Top of Data for the task
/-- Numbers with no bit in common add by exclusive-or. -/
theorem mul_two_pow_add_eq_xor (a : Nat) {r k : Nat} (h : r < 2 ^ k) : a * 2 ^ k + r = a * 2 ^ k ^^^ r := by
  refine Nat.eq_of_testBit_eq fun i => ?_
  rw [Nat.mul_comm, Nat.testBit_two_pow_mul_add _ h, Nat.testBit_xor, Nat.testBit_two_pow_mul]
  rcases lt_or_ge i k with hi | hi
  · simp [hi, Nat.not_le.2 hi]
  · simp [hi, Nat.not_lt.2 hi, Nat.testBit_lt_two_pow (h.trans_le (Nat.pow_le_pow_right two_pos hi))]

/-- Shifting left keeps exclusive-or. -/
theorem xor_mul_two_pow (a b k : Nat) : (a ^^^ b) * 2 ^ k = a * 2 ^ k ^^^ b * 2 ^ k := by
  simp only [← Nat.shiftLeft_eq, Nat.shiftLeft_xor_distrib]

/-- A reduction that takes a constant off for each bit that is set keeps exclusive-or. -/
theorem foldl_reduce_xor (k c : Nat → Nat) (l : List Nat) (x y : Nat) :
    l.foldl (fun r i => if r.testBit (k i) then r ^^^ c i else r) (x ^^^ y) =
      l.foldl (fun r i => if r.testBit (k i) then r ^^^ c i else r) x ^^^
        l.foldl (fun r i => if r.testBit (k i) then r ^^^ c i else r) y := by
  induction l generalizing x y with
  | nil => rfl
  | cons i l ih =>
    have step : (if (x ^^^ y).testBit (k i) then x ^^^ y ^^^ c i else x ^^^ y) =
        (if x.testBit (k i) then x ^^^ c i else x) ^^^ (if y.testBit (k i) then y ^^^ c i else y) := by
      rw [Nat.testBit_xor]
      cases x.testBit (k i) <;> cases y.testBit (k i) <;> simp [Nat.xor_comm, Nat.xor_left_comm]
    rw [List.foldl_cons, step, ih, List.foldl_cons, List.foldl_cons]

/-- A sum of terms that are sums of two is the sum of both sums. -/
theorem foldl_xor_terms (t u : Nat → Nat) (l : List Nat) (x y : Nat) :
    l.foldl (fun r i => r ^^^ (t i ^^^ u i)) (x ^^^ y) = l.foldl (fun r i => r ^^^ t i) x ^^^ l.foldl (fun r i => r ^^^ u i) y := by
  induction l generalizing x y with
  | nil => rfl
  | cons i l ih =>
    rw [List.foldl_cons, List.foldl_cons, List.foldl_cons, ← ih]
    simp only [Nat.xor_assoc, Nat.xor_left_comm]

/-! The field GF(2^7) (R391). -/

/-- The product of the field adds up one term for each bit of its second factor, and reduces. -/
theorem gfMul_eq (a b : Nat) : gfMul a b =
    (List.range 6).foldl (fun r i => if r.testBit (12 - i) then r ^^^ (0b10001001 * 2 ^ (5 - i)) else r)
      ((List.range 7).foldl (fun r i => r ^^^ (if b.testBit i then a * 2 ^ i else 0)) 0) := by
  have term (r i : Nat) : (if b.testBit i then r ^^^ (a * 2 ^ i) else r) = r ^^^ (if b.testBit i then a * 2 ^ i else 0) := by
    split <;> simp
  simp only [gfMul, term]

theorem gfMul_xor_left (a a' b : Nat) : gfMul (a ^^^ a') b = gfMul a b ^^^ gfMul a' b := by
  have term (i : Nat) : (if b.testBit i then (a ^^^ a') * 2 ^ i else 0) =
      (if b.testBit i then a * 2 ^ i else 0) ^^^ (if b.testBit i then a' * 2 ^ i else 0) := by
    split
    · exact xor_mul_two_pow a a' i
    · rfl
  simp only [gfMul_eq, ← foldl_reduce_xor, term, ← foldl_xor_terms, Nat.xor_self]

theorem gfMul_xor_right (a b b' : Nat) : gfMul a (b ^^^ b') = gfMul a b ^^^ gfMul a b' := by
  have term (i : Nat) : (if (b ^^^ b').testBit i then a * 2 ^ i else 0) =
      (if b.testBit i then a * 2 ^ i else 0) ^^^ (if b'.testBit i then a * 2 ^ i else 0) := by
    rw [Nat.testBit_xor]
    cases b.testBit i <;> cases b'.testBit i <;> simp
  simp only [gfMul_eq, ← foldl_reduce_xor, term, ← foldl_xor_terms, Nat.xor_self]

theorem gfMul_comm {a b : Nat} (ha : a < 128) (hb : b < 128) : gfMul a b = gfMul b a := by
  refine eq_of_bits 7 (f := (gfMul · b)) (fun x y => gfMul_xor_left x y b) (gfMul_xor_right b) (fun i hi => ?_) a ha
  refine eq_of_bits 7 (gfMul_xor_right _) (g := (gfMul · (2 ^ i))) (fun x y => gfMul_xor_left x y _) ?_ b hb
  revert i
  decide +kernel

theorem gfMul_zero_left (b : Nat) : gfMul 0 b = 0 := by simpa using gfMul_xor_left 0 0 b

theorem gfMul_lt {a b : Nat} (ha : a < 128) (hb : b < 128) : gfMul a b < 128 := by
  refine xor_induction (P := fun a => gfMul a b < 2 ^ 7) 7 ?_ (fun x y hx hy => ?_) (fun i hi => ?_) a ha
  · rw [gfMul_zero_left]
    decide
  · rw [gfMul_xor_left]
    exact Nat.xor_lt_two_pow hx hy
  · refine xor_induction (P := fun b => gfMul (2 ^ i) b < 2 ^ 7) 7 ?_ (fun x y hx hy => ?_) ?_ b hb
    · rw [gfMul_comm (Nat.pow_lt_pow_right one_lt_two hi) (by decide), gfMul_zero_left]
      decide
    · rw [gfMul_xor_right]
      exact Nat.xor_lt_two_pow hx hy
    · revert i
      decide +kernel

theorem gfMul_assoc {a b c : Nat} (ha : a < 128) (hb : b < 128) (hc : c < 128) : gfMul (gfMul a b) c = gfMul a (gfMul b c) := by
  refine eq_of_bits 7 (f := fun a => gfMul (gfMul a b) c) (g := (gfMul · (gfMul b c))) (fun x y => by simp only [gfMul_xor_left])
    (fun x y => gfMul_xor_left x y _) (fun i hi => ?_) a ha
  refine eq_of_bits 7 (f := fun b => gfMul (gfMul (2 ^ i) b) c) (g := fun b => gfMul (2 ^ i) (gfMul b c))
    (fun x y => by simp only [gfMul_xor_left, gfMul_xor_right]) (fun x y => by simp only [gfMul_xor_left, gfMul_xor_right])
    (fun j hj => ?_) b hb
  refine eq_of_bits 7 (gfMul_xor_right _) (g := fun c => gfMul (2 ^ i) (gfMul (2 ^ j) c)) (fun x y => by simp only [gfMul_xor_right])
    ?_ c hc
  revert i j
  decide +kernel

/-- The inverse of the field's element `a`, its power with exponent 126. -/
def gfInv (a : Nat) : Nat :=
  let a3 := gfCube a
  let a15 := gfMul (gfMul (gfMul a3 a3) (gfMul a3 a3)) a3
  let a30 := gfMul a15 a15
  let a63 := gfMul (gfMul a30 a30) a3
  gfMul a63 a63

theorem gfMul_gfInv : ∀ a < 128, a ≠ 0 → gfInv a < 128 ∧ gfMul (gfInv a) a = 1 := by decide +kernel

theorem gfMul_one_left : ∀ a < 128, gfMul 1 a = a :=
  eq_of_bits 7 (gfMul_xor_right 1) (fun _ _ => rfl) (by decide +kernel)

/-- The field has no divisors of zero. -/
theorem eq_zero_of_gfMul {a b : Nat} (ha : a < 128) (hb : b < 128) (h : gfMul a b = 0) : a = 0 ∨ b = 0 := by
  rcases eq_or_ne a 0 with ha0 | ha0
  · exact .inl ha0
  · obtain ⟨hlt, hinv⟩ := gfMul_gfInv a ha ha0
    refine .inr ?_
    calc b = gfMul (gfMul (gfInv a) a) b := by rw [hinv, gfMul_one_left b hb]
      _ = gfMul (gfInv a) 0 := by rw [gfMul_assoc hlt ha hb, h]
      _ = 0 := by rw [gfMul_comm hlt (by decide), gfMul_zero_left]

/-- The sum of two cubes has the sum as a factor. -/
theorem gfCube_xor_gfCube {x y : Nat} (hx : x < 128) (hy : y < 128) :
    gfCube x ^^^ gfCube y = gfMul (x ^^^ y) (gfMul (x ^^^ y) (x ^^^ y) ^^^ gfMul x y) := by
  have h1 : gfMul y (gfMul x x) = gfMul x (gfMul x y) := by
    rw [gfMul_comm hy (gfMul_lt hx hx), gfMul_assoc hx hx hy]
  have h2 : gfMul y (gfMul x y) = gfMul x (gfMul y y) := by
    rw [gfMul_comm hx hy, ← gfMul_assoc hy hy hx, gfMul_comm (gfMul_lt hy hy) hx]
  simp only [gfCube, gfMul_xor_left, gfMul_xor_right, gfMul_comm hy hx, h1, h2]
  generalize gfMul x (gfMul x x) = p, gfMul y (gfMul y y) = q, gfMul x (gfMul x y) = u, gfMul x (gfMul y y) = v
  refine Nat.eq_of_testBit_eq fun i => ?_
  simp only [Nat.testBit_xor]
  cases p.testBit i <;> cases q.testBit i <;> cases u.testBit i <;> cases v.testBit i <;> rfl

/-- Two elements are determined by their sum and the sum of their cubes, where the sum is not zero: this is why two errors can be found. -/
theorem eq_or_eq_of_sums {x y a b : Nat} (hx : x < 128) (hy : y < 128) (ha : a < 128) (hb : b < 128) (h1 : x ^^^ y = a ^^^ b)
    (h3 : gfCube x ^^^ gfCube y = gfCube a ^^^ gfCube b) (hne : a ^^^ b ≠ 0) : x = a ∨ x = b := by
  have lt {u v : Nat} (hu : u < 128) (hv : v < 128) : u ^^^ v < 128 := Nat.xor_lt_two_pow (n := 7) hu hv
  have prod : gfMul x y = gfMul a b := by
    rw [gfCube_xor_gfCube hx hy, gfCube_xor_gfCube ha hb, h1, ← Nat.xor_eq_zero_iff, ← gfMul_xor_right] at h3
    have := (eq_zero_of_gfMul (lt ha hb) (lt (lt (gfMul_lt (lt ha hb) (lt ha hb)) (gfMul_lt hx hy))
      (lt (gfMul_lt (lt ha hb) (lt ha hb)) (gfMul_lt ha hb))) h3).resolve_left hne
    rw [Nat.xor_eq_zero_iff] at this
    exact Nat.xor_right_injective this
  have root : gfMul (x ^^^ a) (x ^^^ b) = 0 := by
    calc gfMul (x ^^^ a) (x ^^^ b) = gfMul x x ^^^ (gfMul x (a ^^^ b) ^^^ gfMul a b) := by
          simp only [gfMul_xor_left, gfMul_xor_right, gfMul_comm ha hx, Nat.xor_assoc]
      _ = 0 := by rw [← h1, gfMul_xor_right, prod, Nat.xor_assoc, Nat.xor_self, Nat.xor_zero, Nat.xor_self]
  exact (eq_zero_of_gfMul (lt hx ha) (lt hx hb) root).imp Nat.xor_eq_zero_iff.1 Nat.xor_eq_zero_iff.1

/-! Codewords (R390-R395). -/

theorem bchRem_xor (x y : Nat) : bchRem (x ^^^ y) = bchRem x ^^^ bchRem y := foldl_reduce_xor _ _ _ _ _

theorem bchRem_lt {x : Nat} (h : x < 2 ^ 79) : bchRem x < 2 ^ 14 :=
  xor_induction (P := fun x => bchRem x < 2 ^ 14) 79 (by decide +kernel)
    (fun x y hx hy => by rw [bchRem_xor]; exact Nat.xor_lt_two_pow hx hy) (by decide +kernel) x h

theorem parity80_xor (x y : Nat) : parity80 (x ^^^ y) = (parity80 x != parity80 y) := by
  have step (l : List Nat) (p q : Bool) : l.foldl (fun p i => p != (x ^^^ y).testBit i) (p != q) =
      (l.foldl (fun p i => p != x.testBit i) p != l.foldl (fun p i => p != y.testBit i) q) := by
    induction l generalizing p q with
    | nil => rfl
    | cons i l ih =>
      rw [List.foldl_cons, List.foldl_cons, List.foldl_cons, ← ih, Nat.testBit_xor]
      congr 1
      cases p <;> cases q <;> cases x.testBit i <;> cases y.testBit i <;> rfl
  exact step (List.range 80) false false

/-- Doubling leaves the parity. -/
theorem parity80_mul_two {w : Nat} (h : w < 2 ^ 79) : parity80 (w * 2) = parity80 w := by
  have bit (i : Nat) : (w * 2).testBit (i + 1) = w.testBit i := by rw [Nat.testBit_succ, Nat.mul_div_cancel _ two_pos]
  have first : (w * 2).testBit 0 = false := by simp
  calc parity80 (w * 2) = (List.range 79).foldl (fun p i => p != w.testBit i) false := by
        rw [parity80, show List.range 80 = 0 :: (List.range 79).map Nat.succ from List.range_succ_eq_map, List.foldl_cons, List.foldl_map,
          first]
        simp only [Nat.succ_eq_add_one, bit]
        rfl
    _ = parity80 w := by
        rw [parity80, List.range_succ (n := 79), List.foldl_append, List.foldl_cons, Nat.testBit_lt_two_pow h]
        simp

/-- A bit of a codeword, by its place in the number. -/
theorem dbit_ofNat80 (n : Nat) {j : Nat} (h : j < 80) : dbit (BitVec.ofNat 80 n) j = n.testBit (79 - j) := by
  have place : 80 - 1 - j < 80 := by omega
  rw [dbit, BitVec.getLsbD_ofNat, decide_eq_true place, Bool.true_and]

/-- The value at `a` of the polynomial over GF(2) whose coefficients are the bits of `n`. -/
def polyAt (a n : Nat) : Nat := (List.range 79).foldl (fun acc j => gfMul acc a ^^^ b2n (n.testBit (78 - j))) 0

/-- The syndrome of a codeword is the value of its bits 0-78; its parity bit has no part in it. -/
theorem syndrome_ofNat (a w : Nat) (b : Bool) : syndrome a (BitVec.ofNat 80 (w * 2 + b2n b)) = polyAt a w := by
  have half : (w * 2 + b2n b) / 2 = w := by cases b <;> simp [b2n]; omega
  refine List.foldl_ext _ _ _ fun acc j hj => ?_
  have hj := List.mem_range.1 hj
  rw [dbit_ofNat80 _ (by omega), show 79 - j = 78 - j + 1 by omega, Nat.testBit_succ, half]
Bottom of Data for the task
* Task details: Look back at the entries above. Retype the line with "(h3 : gfCube", the line with "Nat.xor_self, Nat.xor_zero, Nat.xor_self]", and all lines in between.

* Answer section:
    (h3 : gfCube x ^^^ gfCube y = gfCube a ^^^ gfCube b) (hne : a ^^^ b ≠ 0) : x = a ∨ x = b := by
  have lt {u v : Nat} (hu : u < 128) (hv : v < 128) : u ^^^ v < 128 := Nat.xor_lt_two_pow (n := 7) hu hv
  have prod : gfMul x y = gfMul a b := by
    rw [gfCube_xor_gfCube hx hy, gfCube_xor_gfCube ha hb, h1, ← Nat.xor_eq_zero_iff, ← gfMul_xor_right] at h3
    have := (eq_zero_of_gfMul (lt ha hb) (lt (lt (gfMul_lt (lt ha hb) (lt ha hb)) (gfMul_lt hx hy))
      (lt (gfMul_lt (lt ha hb) (lt ha hb)) (gfMul_lt ha hb))) h3).resolve_left hne
    rw [Nat.xor_eq_zero_iff] at this
    exact Nat.xor_right_injective this
  have root : gfMul (x ^^^ a) (x ^^^ b) = 0 := by
    calc gfMul (x ^^^ a) (x ^^^ b) = gfMul x x ^^^ (gfMul x (a ^^^ b) ^^^ gfMul a b) := by
          simp only [gfMul_xor_left, gfMul_xor_right, gfMul_comm ha hx, Nat.xor_assoc]
      _ = 0 := by rw [← h1, gfMul_xor_right, prod, Nat.xor_assoc, Nat.xor_self, Nat.xor_zero, Nat.xor_self]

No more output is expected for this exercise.